Another unbiased approach uses genome-editing tools to alter systematically a candidate locus while preserving genomic context in cultured cells. TALENs or CRISPR-Cas9 are used to introduce insertion/deletion (indel) mutations at every possible target site throughout a locus, a form of saturation mutagenesis. By using a phenotypic readout of the target gene’s expression to sort high-expressing cells from low-expressing cells, it is possible to ascertain all sites with enhancer or silencer activity in the locus. The full complement of candidate causal variants can then be overlaid on the experimentally determined regulatory landscape to choose the variants to prioritize for further functional assessment. Perhaps the most notable application of this approach to date was to define an erythroid enhancer of human BCL11A first implicated by a GWAS on fetal hemoglobin levels, with possible implications for the treatment of β-hemoglobinopathies.70 Interestingly, the initial GWAS gene-centric follow-up of BCL11A as a regulator of fetal hemoglobin71 has already led to a clinical gene therapy trial at Boston Children’s Hospital, where short hairpin RNAs are being used to turn down its levels in patients with sickle cell disease. The approach of targeting noncoding elements similar to the BCL11A erythroid enhancer is now being applied to a variety of GWAS loci for various traits in hematopoietic stem cells, erythroid cells, and T cells.

For some genomic hits, functional studies can readily be carried out in multiple models—for example, tandem and complementary studies in human cells in vitro and genetically modified mouse models in vivo. The gain-of-function MUC5B promoter variant rs35705950 has been validated as a risk variant for idiopathic pulmonary fibrosis in ten independent studies, is the strongest known risk factor for the development of idiopathic pulmonary fibrosis, can potentially be used to identify individuals earlier in the course of disease, and represents a risk variant observed in >50% of the cases of idiopathic pulmonary fibrosis.72 To pursue the functional genomics of MUC5B, human airway epithelia with and without the MUC5B gain-of-function promoter variant were cultured at air-liquid interface and were found to develop endoplasmic reticulum stress and reduced wound closure following in vitro exposure to polyIC and tunicamycin. Moreover, studies with genetically engineered mice (Scgb1a1-Muc5bTg, SFTPC-Muc5bTg, and Muc5b−/−) indicate that the concentration of Muc5b is directly related to the extent of bleomycin-induced lung fibrosis (assessed by hydroxyproline and second harmonic imaging).

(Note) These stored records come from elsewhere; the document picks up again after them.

-- ==== Sys2Proof/Decode.lean ====
section
/-! DEFINITION. Sys2Proof/Decode.lean: instruction bits to instructions and back (R31 to R51).
The decoder is total: it reads a code (16, 32 or 64 bits, by the length rule of R31), picks the row by the opcode
fields, takes the operand fields, and accepts the result exactly when its field values are legal (`Instr.wf`) and every
bit that the row fixes holds what the row says (the encoder gives the same code back). Everything else is an illegal
encoding (R33). -/

namespace Sys2Proof

open Sys2Proof.Machine (bits leBytes fromLE)

/-- The bits of one instruction, by length (R31). A tile form has word 1 in the upper half. -/
inductive Code where
  | h (w : BitVec 16)
  | w (w : BitVec 32)
  | t (w : BitVec 64)
deriving DecidableEq, Repr

/-- Length in bytes (R31). -/
def Code.len : Code → Nat
  | .h _ => 2
  | .w _ => 4
  | .t _ => 8

/-- The instruction's bits zero-extended to 64 bits, as TVAL records them (R33). -/
def Code.raw : Code → Word
  | .h x => x.setWidth 64
  | .w x => x.setWidth 64
  | .t x => x

/-- The bytes of a code in ascending address (R31). -/
def Code.bytes : Code → List Byte
  | .h x => leBytes 2 x.toNat
  | .w x => leBytes 4 x.toNat
  | .t x => leBytes 8 x.toNat

/-- The length, in bytes, that bits 1 and 0 of the first halfword give (R31). -/
def lengthOf (b0 : Byte) : Nat :=
  if !b0.getLsbD 0 then 2 else if !b0.getLsbD 1 then 4 else 8

/-- The code that a byte string starts with, and the rest (R31); none when the string is too short for it. -/
def codeOfBytes (bs : List Byte) : Option (Code × List Byte) :=
  match bs with
  | [] => none
  | b0 :: _ =>
    let n := lengthOf b0
    let v := fromLE (bs.take n)
    if bs.length < n then none
    else if n == 2 then some (.h (BitVec.ofNat 16 v), bs.drop n)
    else if n == 4 then some (.w (BitVec.ofNat 32 v), bs.drop n)
    else some (.t (BitVec.ofNat 64 v), bs.drop n)

/-! ### The encoder, one function per layout of R35, R49, R50 and R51 -/

/-- S-R: fn10, rs2, rs1, rd, major, 0b01. -/
def encR (fn : BitVec 10) (b a d maj : BitVec 5) : BitVec 32 := fn ++ b ++ a ++ d ++ maj ++ 1#2

/-- S-I: imm15, rs1, rd. -/
def encI (imm : BitVec 15) (a d maj : BitVec 5) : BitVec 32 := imm ++ a ++ d ++ maj ++ 1#2

/-- S-I of LOGI and LD, and S-S: sub, imm12, rs1, rd or rs2. -/
def encI3 (sub : BitVec 3) (imm : BitVec 12) (a d maj : BitVec 5) : BitVec 32 := sub ++ imm ++ a ++ d ++ maj ++ 1#2

/-- S-I of SYS: fn5, csrn, rs1, rd. -/
def encSys (fn : BitVec 5) (csr : BitVec 10) (a d : BitVec 5) : BitVec 32 := fn ++ csr ++ a ++ d ++ 0x0F#5 ++ 1#2

/-- S-B: imm12, rs2, rs1, cond. -/
def encB (imm : BitVec 12) (b a : BitVec 5) (cond : BitVec 3) : BitVec 32 := imm ++ b ++ a ++ cond ++ 0x0A#5 ++ 1#2

/-- S-U and S-J: imm20, rd. -/
def encU (imm : BitVec 20) (d maj : BitVec 5) : BitVec 32 := imm ++ d ++ maj ++ 1#2

/-- E: fn5, c, xs2, xs1, xd. -/
def encE (fn c b a d maj : BitVec 5) : BitVec 32 := fn ++ c ++ b ++ a ++ d ++ maj ++ 1#2

/-- V: ws2, ws1, wd, kmask, form, type, fn5. -/
def encV (ws2 ws1 wd : BitVec 3) (km : BitVec 5) (form : BitVec 2) (ty : BitVec 4) (fn maj : BitVec 5) : BitVec 32 :=
  ws2 ++ ws1 ++ wd ++ km ++ form ++ ty ++ fn ++ maj ++ 1#2

def VBin.enc (f : VBin) (fn maj : BitVec 5) : BitVec 32 := encV f.ws2 f.ws1 f.wd f.km f.form f.ty fn maj
def VUn.enc (f : VUn) (fn maj : BitVec 5) : BitVec 32 := encV 0 f.ws1 f.wd f.km 0 f.ty fn maj
def VTri.enc (f : VTri) (fn maj : BitVec 5) : BitVec 32 := encV f.ws2 f.ws1 f.wd f.km 0 f.ty fn maj
def VImm.enc (f : VImm) (fn maj : BitVec 5) : BitVec 32 := encV f.ws2 0 f.wd f.km f.form f.ty fn maj
def VGen.enc (f : VGen) (fn maj : BitVec 5) : BitVec 32 := encV 0 0 f.wd f.km 0 f.ty fn maj
def VCmp.enc (f : VCmp) (p : BitVec 3) : BitVec 32 := encV f.ws2 f.ws1 p f.km f.form f.ty f.kd 0x12

/-- FPS: precision, mode and operation share fn10 (R38). -/
def FpsF.enc (f : FpsF) (op : BitVec 6) : BitVec 32 := encR (f.p ++ f.m ++ op) f.b f.a f.d 0x03

/-- AMO: scope, width, order and operation share fn10 (R41). -/
def AmoF.enc (f : AmoF) (op : BitVec 4) : BitVec 32 := encR (f.scope ++ f.width ++ f.order ++ op) f.b f.a f.d 0x0D

def GlsS.enc (f : GlsS) (fn : BitVec 5) : BitVec 32 := encE fn (f.sz ++ f.w) f.b f.a f.km 0x18
def GlsX.enc (f : GlsX) (fn : BitVec 5) : BitVec 32 := encE fn (f.sz ++ f.w) (0#2 ++ f.wi) f.a f.km 0x18

/-- 16-bit form with a 5-bit field at 8 to 4 and a 7-bit field at 15 to 9 (R34). -/
def encH (imm : BitVec 7) (r : BitVec 5) (op : BitVec 3) : BitVec 16 := imm ++ r ++ op ++ 0#1

/-- h.j (R34). -/
def encHJ (imm : BitVec 12) : BitVec 16 := imm ++ 6#3 ++ 0#1

/-- OACC (R49): word 1 above word 0. -/
def OaccF.enc (f : OaccF) : BitVec 64 :=
  f.clear ++ f.bIdx ++ f.cols ++ f.corg ++ f.rows ++ f.rorg ++ f.steps
    ++ f.aIdx ++ 0#3 ++ f.bSrc ++ f.aSrc ++ f.bFmt ++ f.aFmt ++ f.half ++ 0x01#5 ++ 3#2

/-- WSET with word 0 bit 7 clear (R50). -/
def WsetF.enc (f : WsetF) : BitVec 64 :=
  0#27 ++ f.xo ++ f.stride ++ f.cntm1 ++ f.origin ++ f.mode ++ f.half ++ f.w ++ 0#1 ++ 0x03#5 ++ 3#2

/-- WSET with word 0 bit 7 set: wrd (R50). -/
def encWrd (w : Win) (d : Reg) : BitVec 64 := 0#27 ++ d ++ 0#21 ++ w ++ 1#1 ++ 0x03#5 ++ 3#2

/-- OFILL (R51). -/
def encOfill (w : Win) (km : KField) (ty : BitVec 4) (v : BitVec 32) : BitVec 64 :=
  v ++ 0#12 ++ ty ++ km ++ w ++ 0#1 ++ 0x02#5 ++ 3#2

/-- GTRANS: gtrans with bit 7 clear, gcopy with bit 7 set (R48, R51). -/
def CopyF.enc (f : CopyF) (sel : BitVec 1) : BitVec 64 :=
  0#8 ++ f.cols ++ f.rows ++ f.dc ++ f.dr ++ f.sc ++ f.sr ++ 0#22 ++ f.sh ++ f.dh ++ sel ++ 0x04#5 ++ 3#2

/-- GSAVE: gsave with bit 7 clear, grest with bit 7 set (R48, R51). -/
def GimF.enc (f : GimF) (sel : BitVec 1) : BitVec 64 :=
  0#32 ++ 0#3 ++ f.a ++ 0#1 ++ f.cntm1 ++ f.first ++ f.half ++ sel ++ 0x05#5 ++ 3#2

The importance of carefully defining the true genomic targets of noncoding genetic variation has been demonstrated in several cases in which published assumptions based on proximity annotation to GWAS hits has generated incorrect hypotheses about the actual causal genes. GWASs for cardiac arrhythmia identified SNPs located within SCN10A, described as a candidate novel sodium channel for cardiac rhythm biology based on genetic studies. Functional characterization demonstrated that the causal variation within SCN10A actually lies in a strong cardiac conduction system enhancer for a neighboring sodium channel gene, SCN5A, with a well-described dosage-sensitive relationship to cardiac rhythm.49 GWASs for obesity identified SNPs near FTO, a gene with a known relationship to body mass. However, these obesity-associated SNPs are in fact functionally connected with expression of IRX3, located hundreds of kilobases away, and IRX3 has proven to be a novel and important determinant of body mass.73 In each case, genomic data including SNP-promoter chromatin contacts were combined with laborious in vivo analysis of enhancer function to identify a non-local genomic target. Furthermore, proof of causation in each case required in vivo modeling and validation that altered target expression of the putative causal gene to demonstrate that the locus was meaningfully related to the phenotype of interest. This high bar for defining the mechanism of SNP-phenotype causation is essential if we are to deliver genomic targets that are actionable for future diagnostic and therapeutic work.

The Path Forward

Because advances in genomic technologies over the past few decades have generally outpaced advances in functional experimentation, the hundreds of millions of dollars of funding of genomic research programs have so far yielded a disproportionately small number of actionable findings with a direct impact on human health. Happily, the recent emergence of technologies such as TALENs and CRISPR-Cas9, MPRAs, MAVEs, iPSCs, newly implemented animal models, and high-throughput phenotyping platforms is starting to redress the imbalance between genomic discovery and functional follow-up studies. As outlined in this White Paper, investment in the R21/R33 Functional Assays to Screen Genomic Hits program has demonstrated the enormous potential of basic science research to bring genomic research to fruition.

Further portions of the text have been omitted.